[Pw_forum] WFC convergence in NEB calculation

Mon Oct 13 21:54:45 CEST 2008

J K wrote:

>> What else could one try, to get the wfc somehow converged?

Paolo Giannozzi wrote:

>hard to say (especially withouth the ouput). Are you sure that spin  
>polarization
>is not a source of trouble close to the transition state?

I have not tried this up to now, because i would suspect that in a reaction 
where a proton/hydride transfer is involved most species should be more like 
ions and not radicals (of course i might be plain wrong here). 
I was also concerned about this aspect, but when i did a quick and 
rough test calculation, the wfc convergence was not particularly better, and 
one SCF step took a lot longer time. Therefore, i just killed it impatiently 
iirc.

Paolo Giannozzi wrote:

>One possible trick could be to go on with the calculation even if not  
>converged.
>I am actually considering adding yet another option  
>("sloppy_convergence"?)
>doing exactly this. It should be easy: in PW/electrons.f90, set  
>"conv_elec" to
>.true. at the last iteration, after the call to "mix_rho". No warranty.

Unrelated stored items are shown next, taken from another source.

/-- Two runs in a row are one run, the first one's value highest. -/
theorem Reader.readBits_add {r r1 r2 : Reader} {u v : Word} {m n : Nat} (hu : r.readBits m = .got u r1)
    (hv : r1.readBits n = .got v r2) : r.readBits (m + n) = .got ((u <<< n) ||| v) r2 := by
  have second := Reader.readBitsInto_or u hv
  rw [BitVec.or_zero] at second
  rw [Reader.readBits, Reader.readBitsInto_add]
  rw [Reader.readBits] at hu
  simp only [hu, second]

/-- With at least `n` unconsumed bits, `ReadBits(n)` completes and leaves the others. -/
theorem Reader.readBits_of_le_length {r : Reader} {n : Nat} (h : n ≤ r.unread.length) :
    ∃ v r', r.readBits n = .got v r' ∧ r'.isOpen = r.isOpen ∧ r'.unread.length = r.unread.length - n := by
  obtain ⟨r', got, left, isOpen⟩ := Reader.readBitsInto_got 0#32 (List.take_append_drop n r.unread).symm
  rw [List.length_take_of_le h] at got
  exact ⟨_, r', got, isOpen, by rw [left, List.length_drop]⟩

/-- With no unconsumed bit, a read of any bits ends and changes nothing. -/
theorem Reader.readBits_of_unread_nil {r : Reader} (h : r.unread = []) (n : Nat) : r.readBits (n + 1) = .ended r := by
  simp only [Reader.readBits, Reader.readBitsInto, Reader.readBit_ended h]

/-! ## The reader's commands on an open reader -/

/-- The commands that read, each with its number of bits (rules R152 to R154). -/
def readCommands : List (Instr × Nat) := [(.rbit, 1), (.rbyte, 8), (.rint, 32)]

/-- On an open reader a read command is `ReadBits` and the end of a read. -/
theorem exec_read_of_open {i : Instr} {n : Nat} {s : State} (hi : (i, n) ∈ readCommands) (h : s.reader.isOpen = true) :
    exec i s = s.finishRead i.opcode (s.reader.readBits n) := by
  have passed : ¬ (!s.reader.isOpen) = true := by simp [h]
  simp only [readCommands, List.mem_cons, Prod.mk.injEq, List.not_mem_nil, or_false] at hi
  obtain ⟨rfl, rfl⟩ | ⟨rfl, rfl⟩ | ⟨rfl, rfl⟩ := hi <;> exact if_neg passed

theorem exec_read_got {i : Instr} {n : Nat} {s : State} (hi : (i, n) ∈ readCommands) (h : s.reader.isOpen = true) {v : Word}
    {r : Reader} (hr : s.reader.readBits n = .got v r) : exec i s = .next { s with reader := r, result := v } := by
  rw [exec_read_of_open hi h, hr, State.finishRead]

theorem exec_read_ended {i : Instr} {n : Nat} {s : State} (hi : (i, n) ∈ readCommands) (h : s.reader.isOpen = true) {r : Reader}
    (hr : s.reader.readBits n = .ended r) : exec i s = faulted { s with reader := r } .streamExhausted i.opcode := by
  rw [exec_read_of_open hi h, hr, State.finishRead]

theorem exec_ravail_of_open {s : State} (h : s.reader.isOpen = true) :
    exec .ravail s = .next { s with result := if s.reader.avail then 1#32 else 0#32 } :=
  if_neg (by simp [h])

theorem readCommands_width_le {i : Instr} {n : Nat} (hi : (i, n) ∈ readCommands) : n ≤ 32 := by
  simp only [readCommands, List.mem_cons, Prod.mk.injEq, List.not_mem_nil, or_false] at hi
  omega

/-- Settles O37: the read completes, and its value's bits are the bits it consumed. -/
theorem readCommandsReturnTheNextBits : Obligations.ReadCommandsReturnTheNextBits := by
  rintro s i _ bits rest hi ho unread rfl
  obtain ⟨v, r, got, value, small, left, isOpen⟩ := Reader.readBits_got unread (readCommands_width_le hi)
  refine ⟨v, r, exec_read_got hi ho got, left, isOpen.trans ho, small, fun k hk => ?_⟩
  rw [← bitsMsb_getElem v bits.length k (by simpa using hk)]
  exact List.getElem_of_eq value _

/-- Settles O38: the read ends with no bit left; a read of one bit has none to consume. -/
theorem readPastTheEndFaults : Obligations.ReadPastTheEndFaults := by
  intro s i n hi ho short hf
  obtain ⟨r, ended, left, isOpen⟩ := Reader.readBits_ended short
  obtain ⟨count, rin⟩ := Reader.unread_eq_nil.mp left
  have recorded := faulted_of_no_fault (s := { s with reader := r }) hf .streamExhausted i.opcode
  refine ⟨r, (exec_read_ended hi ho ended).trans recorded, count, rin, isOpen.trans ho, fun hrbit => ?_⟩
  obtain rfl : n = 1 := by simpa [hrbit] using hi
  have exhausted : s.reader.unread = [] := List.length_eq_zero_iff.mp (Nat.lt_one_iff.mp short)
  rw [Reader.readBits_of_unread_nil exhausted] at ended
  cases ended; rfl

/-- Settles O39: the 32 bits of `RINT` are four runs of 8. -/
theorem rintIsFourRbytesBigEndian : Obligations.RintIsFourRbytesBigEndian := by
  intro s ho enough
  obtain ⟨v0, r0, got0, open0, left0⟩ := Reader.readBits_of_le_length (n := 8) (r := s.reader) (by omega)
  obtain ⟨v1, r1, got1, open1, left1⟩ := Reader.readBits_of_le_length (n := 8) (r := r0) (by omega)
  obtain ⟨v2, r2, got2, open2, left2⟩ := Reader.readBits_of_le_length (n := 8) (r := r1) (by omega)
  obtain ⟨v3, r3, got3, -, -⟩ := Reader.readBits_of_le_length (n := 8) (r := r2) (by omega)
  have rbyte : (Instr.rbyte, 8) ∈ readCommands := by decide
  have all : s.reader.readBits 32 = .got ((v0 <<< 24) ||| (v1 <<< 16) ||| (v2 <<< 8) ||| v3) r3 := by
    rw [Reader.readBits_add (Reader.readBits_add (Reader.readBits_add got0 got1) got2) got3]
    simp only [BitVec.shiftLeft_or_distrib, ← BitVec.shiftLeft_add]
  rw [open1, open0] at open2
  rw [open0] at open1
  exact ⟨_, _, _, _, exec_read_got rbyte ho got0, exec_read_got rbyte (open0.trans ho) got1,
    exec_read_got rbyte (open1.trans ho) got2, exec_read_got rbyte (open2.trans ho) got3, exec_read_got (by decide) ho all⟩

/-- Settles O40: `Avail()` is whether an unconsumed bit is left. -/
theorem ravailTellsWhetherABitIsLeft : Obligations.RavailTellsWhetherABitIsLeft := by
  intro s ho
  rw [exec_ravail_of_open ho]
  simp only [Reader.avail_iff, ne_eq, ite_not]

/-- Settles O36: the stream check passes. -/
theorem ropenAttachesTheDeliveredBytes : Obligations.RopenAttachesTheDeliveredBytes :=
  fun _ h => if_neg (by simp [h])

/-- Settles O41: by whether the reader is open. -/
theorem rcloseDropsTheInput : Obligations.RcloseDropsTheInput :=
  fun _ => ⟨fun hclosed => if_neg (by simp [hclosed]), fun ho => if_pos ho⟩

/-! ## What a command can do to the reader (rule R162) -/

/-- No effect but an open, a close and a reset does more to the reader than reads do. -/
theorem ExecEffect.reader_consumes {i : Instr} {s t : State} (h : ExecEffect i s t) (hopen : i ≠ .ropen) (hclose : i ≠ .rclose)
    (hreset : i ≠ .srst) : s.reader.Consumes t.reader := by
  cases h with
  | attached hi => exact absurd hi hopen
  | detached hi => exact absurd hi hclose
  | reset hi => exact absurd hi hreset
  | unchanged | wrote | encoded => exact .refl _
  | stopped => rw [State.raise_reader]; exact .refl _
  | read _ _ _ _ hr => exact hr
  | decoded _ _ _ _ _ hr => exact hr
  | exhausted _ _ hr => rw [State.raise_reader]; exact hr
  | decodeStopped _ _ _ _ _ _ hr => rw [State.raise_reader]; exact hr

/-- Settles O42: by the effects a command can have. -/
theorem readerConsumesAPrefix : Obligations.ReaderConsumesAPrefix := by
  intro i s t hopen hclose hreset hcount h
  have consumes := (exec_effect h).reader_consumes hopen hclose hreset
  have bound := consumes.count_le hcount
  obtain ⟨isOpen, run⟩ := consumes
  exact ⟨isOpen, bound, run⟩

end Sys2Proof.Machine

/-! # Proofs: compression (43_compress.md)

First the queue and the trie `BuildTrie` makes of a payload: its merge passes, its leaves, and the two payloads of fewer than two
values.  Then the codes of a trie, what `ENCODE` writes, and the obligations. -/

namespace Sys2Proof.Machine

/-! ## The merge loop (rule R183) -/

/-- One pass of the merge loop, by the two extractions it makes. -/
theorem mergeLoop_succ {x y a b : QueueEntry} {rest others remaining : List QueueEntry} (fuel ntop : Nat)
    (first : extractMin x rest = (a, y :: others)) (second : extractMin y others = (b, remaining)) :
    mergeLoop (fuel + 1) ntop x rest = mergeLoop fuel (ntop + 1) (newInternal ntop a b) remaining := by
  simp only [mergeLoop, first, second]

/-- With one entry left the loop returns it. -/
theorem mergeLoop_nil (fuel ntop : Nat) (x : QueueEntry) : mergeLoop fuel ntop x [] = x.trie := by
  cases fuel <;> rfl

/-- Where the queue has a second entry, `ExtractMin` leaves one. -/
theorem exists_extractMin_eq_cons (x : QueueEntry) {rest : List QueueEntry} (h : rest ≠ []) :
    ∃ a y others, extractMin x rest = (a, y :: others) := by
  have left : (extractMin x rest).2 ≠ [] := by
    rw [← List.length_pos_iff, extractMin_length]
    exact List.length_pos_iff.mpr h
  obtain ⟨y, others, eq⟩ := List.exists_cons_of_ne_nil left
  exact ⟨_, y, others, Prod.ext rfl eq⟩

/-- Settles O45: by the two extractions of a pass. -/
theorem extractMinTakesTheLeastKey : Obligations.ExtractMinTakesTheLeastKey := by
  refine ⟨fun x rest => ⟨extractMin_perm x rest, extractMin_least x rest⟩, fun fuel ntop x rest h => ?_, mergeLoop_nil⟩
  obtain ⟨a, y, others, first⟩ := exists_extractMin_eq_cons x h
  obtain ⟨b, remaining, second⟩ : ∃ b remaining, extractMin y others = (b, remaining) := ⟨_, _, rfl⟩
  have taken := extractMin_perm x rest
  have least := extractMin_least x rest
  have takenNext := extractMin_perm y others
  have leastNext := extractMin_least y others
  rw [first] at taken least
  rw [second] at takenNext leastNext
  refine ⟨a, b, remaining, (takenNext.cons a).trans taken, fun z hz => ?_, fun z hz => ?_, mergeLoop_succ fuel ntop first second⟩
  · exact least z (taken.subset (List.mem_cons_of_mem a (takenNext.subset hz)))
  · exact leastNext z (takenNext.subset (List.mem_cons_of_mem b hz))

/-- The trie `BuildTrie` returns is what the merge passes make of its leaves: their `seq` are their places, all below `NTOP`. -/
theorem buildTrie_mergesTo (payload : List Byte) :
    MergesTo (leafQueue payload).length (leafQueue payload) (buildTrie payload) := by
  rw [leafQueue_eq, newLeaves_length]
  unfold buildTrie
  obtain ⟨⟨v, w⟩, rest⟩ := leafWeights payload
  have places := newLeaves_seq 0 ((v, w) :: rest)
  refine mergeLoop_mergesTo rest.length (rest.length + 1) ⟨w, 0, .leaf v⟩ (newLeaves 1 rest) (newLeaves_length 1 rest).le ?_
    fun z hz => ?_
  · exact places ▸ List.nodup_range'
  · have place := List.mem_map_of_mem (f := QueueEntry.seq) hz
    exact (List.mem_range'_1.mp (places ▸ place)).2.trans_eq (Nat.zero_add _)

/-! ## The leaves of the encoder's trie (rules R182 and R188) -/

/-- The values counted are the payload's distinct values. -/
theorem occurring_perm_dedup (payload : List Byte) : ((occurring payload).map Prod.fst).Perm payload.dedup :=
  (List.perm_ext_iff_of_nodup (occurring_nodup payload) payload.nodup_dedup).mpr fun _ =>
    mem_occurring.trans List.mem_dedup.symm

/-- A synthetic leaf's value differs from every value that occurs. -/
theorem leafWeights_nodup (payload : List Byte) :
    ((leafWeights payload).1.1 :: (leafWeights payload).2.map Prod.fst).Nodup := by
  have distinct := occurring_nodup payload
  unfold leafWeights
  split
  next => decide
  next u _ =>
    by_cases h : u.1 = 0#8 <;> simp [h]
  next eq =>
    rw [eq] at distinct
    exact distinct

theorem buildTrie_values_nodup (payload : List Byte) : (buildTrie payload).values.Nodup :=
  (buildTrie_values payload).nodup_iff.mpr (leafWeights_nodup payload)

/-- The values counted, each with its count. -/
theorem occurring_eq_map_count (payload : List Byte) :
    occurring payload = ((occurring payload).map Prod.fst).map fun v => (v, payload.count v) := by
  simp [occurring_eq, Function.comp_def]

theorem occurring_replicate (u : Byte) (n : Nat) : occurring (List.replicate (n + 1) u) = [(u, n + 1)] := by
  have values : (occurring (List.replicate (n + 1) u)).map Prod.fst = [u] := by
    have perm := occurring_perm_dedup (List.replicate (n + 1) u)
    rwa [List.replicate_dedup n.succ_ne_zero, List.perm_singleton] at perm
  rw [occurring_eq_map_count, values]
  simp

/-- With one value the synthetic leaf has the lesser weight, so it is extracted first and stands on the left. -/
theorem buildTrie_replicate (u : Byte) (n : Nat) :
    buildTrie (List.replicate (n + 1) u) = .node (.leaf (if u = 0#8 then 1#8 else 0#8)) (.leaf u) := by
  simp [buildTrie, leafWeights, occurring_replicate, newLeaves, mergeLoop, extractMin, QueueEntry.before, newInternal]

/-- With two synthetic leaves of weight 0 their order of allocation decides. -/
theorem buildTrie_nil : buildTrie [] = .node (.leaf 0#8) (.leaf 1#8) := by
  have empty : occurring [] = [] := by simp [occurring_eq]
  simp [buildTrie, leafWeights, empty, newLeaves, mergeLoop, extractMin, QueueEntry.before, newInternal]

/-- Settles O46: the leaves are those allocated, and a full binary tree has one internal node fewer than leaves. -/
theorem encoderTrieHasOneLeafPerValue : Obligations.EncoderTrieHasOneLeafPerValue := by
  refine ⟨fun payload => ?_, fun u n => ?_, ?_⟩
  · have distinct : (occurring payload).length = payload.dedup.length := by
      simpa using (occurring_perm_dedup payload).length_eq
    have size := (buildTrie payload).size_eq
    have bound := buildTrie_leaves_le payload
    refine ⟨distinct ▸ buildTrie_leaves payload, bound, by omega, by omega, fun v hv => ?_⟩
    exact List.count_eq_one_of_mem (buildTrie_values_nodup payload) (mem_values_buildTrie hv)
  · rw [buildTrie_replicate]; rfl
  · rw [buildTrie_nil]; rfl

/-! ## The codes of a trie (rules R190 and R191) -/

/-- No path to a leaf goes on through another leaf, so a path that begins another ends at its value. -/
theorem Trie.value_eq_of_walk_prefix {t : Trie} {a b : Byte} {p q : List Bool} (hp : (a, p) ∈ t.walk [])
    (hq : (b, q) ∈ t.walk []) (h : p <+: q) : a = b := by
  induction t generalizing p q with
  | leaf v =>
    cases List.mem_singleton.mp hp
    cases List.mem_singleton.mp hq
    rfl
  | node l r ihl ihr =>
    rcases Trie.mem_walk_node.mp hp with ⟨p, rfl, hp'⟩ | ⟨p, rfl, hp'⟩ <;>
      rcases Trie.mem_walk_node.mp hq with ⟨q, rfl, hq'⟩ | ⟨q, rfl, hq'⟩ <;>
      obtain ⟨edge, h⟩ := List.cons_prefix_cons.mp h
    case inl.inl => exact ihl hp' hq' h
    case inr.inr => exact ihr hp' hq' h
    case inl.inr | inr.inl => cases edge

/-- Each edge of the path to a leaf leaves a subtrie, so a leaf, aside. -/
theorem Trie.length_lt_leaves_of_mem_walk {t : Trie} {v : Byte} {p : List Bool} (h : (v, p) ∈ t.walk []) :
    p.length < t.leaves := by
  induction t generalizing p with
  | leaf u =>
    cases List.mem_singleton.mp h
    exact Nat.zero_lt_one
  | node l r ihl ihr =>
    have hl := l.one_le_leaves
    have hr := r.one_le_leaves
    rcases Trie.mem_walk_node.mp h with ⟨q, rfl, hq⟩ | ⟨q, rfl, hq⟩
    · have := ihl hq
      simp only [List.length_cons, Trie.leaves]; omega
    · have := ihr hq
      simp only [List.length_cons, Trie.leaves]; omega

/-- Only a root leaf has the empty code. -/
theorem Trie.ne_nil_of_mem_walk {t : Trie} {v : Byte} {p : List Bool} (ht : 2 ≤ t.leaves) (h : (v, p) ∈ t.walk []) : p ≠ [] := by
  cases t with
  | leaf u => simp [Trie.leaves] at ht
  | node l r => rcases Trie.mem_walk_node.mp h with ⟨q, rfl, -⟩ | ⟨q, rfl, -⟩ <;> exact List.cons_ne_nil _ q

theorem two_le_leaves_buildTrie (payload : List Byte) : 2 ≤ (buildTrie payload).leaves :=
  (buildTrie_leaves payload).symm ▸ le_max_left 2 _

/-- Settles O47: where one code begins the other, the two are codes of one value. -/
theorem codesArePrefixFree : Obligations.CodesArePrefixFree := by
  intro root a b p q hne hp hq h
  exact hne (Trie.value_eq_of_walk_prefix (lookup_mem hp) (lookup_mem hq) h)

I have done this right after your first response, and recompiled the code with 
the modified routine. I set the maximum number of SCF steps to 150, expecting  
that either the wfc gonna converge in this 150 iterations, or i get 
the forces with that wfc what i have in the given moment after 
150 step. Insted of this i just got a crash and a core dump.

For my case this workaround is not really good anyway, because the wfc is so 
bad (the total energy fluctuates in the very first decimal), that the forces 
would not really make any physical sense. 

J K wrote:

>> Another question: when i restart an NEB calculation, how can i  
>> restart the wfc
>> for those images, which were already converged for a given NEB  
>> iteration?
>> [...] even for those images, where the wfc was converged, i still  
>> need to
>> spend again like 5-9 SCF cycles/image.

Paolo Giannozzi wrote:

>are you sure that the code is using the same set of coordinates that  
>were used
>in the previous calculation? Maybe the restart doesn't work as expected.

I have looked into this, and i think you are completely right, because the 
code restarts the nuclear positions from the *.path file, which in a case of 
a crash contains the coordinates from the previous NEB iteration. I was 
thinking that it is updated after the convergence is achieved on any movable 
image, and not just after a successfull NEB optimization step.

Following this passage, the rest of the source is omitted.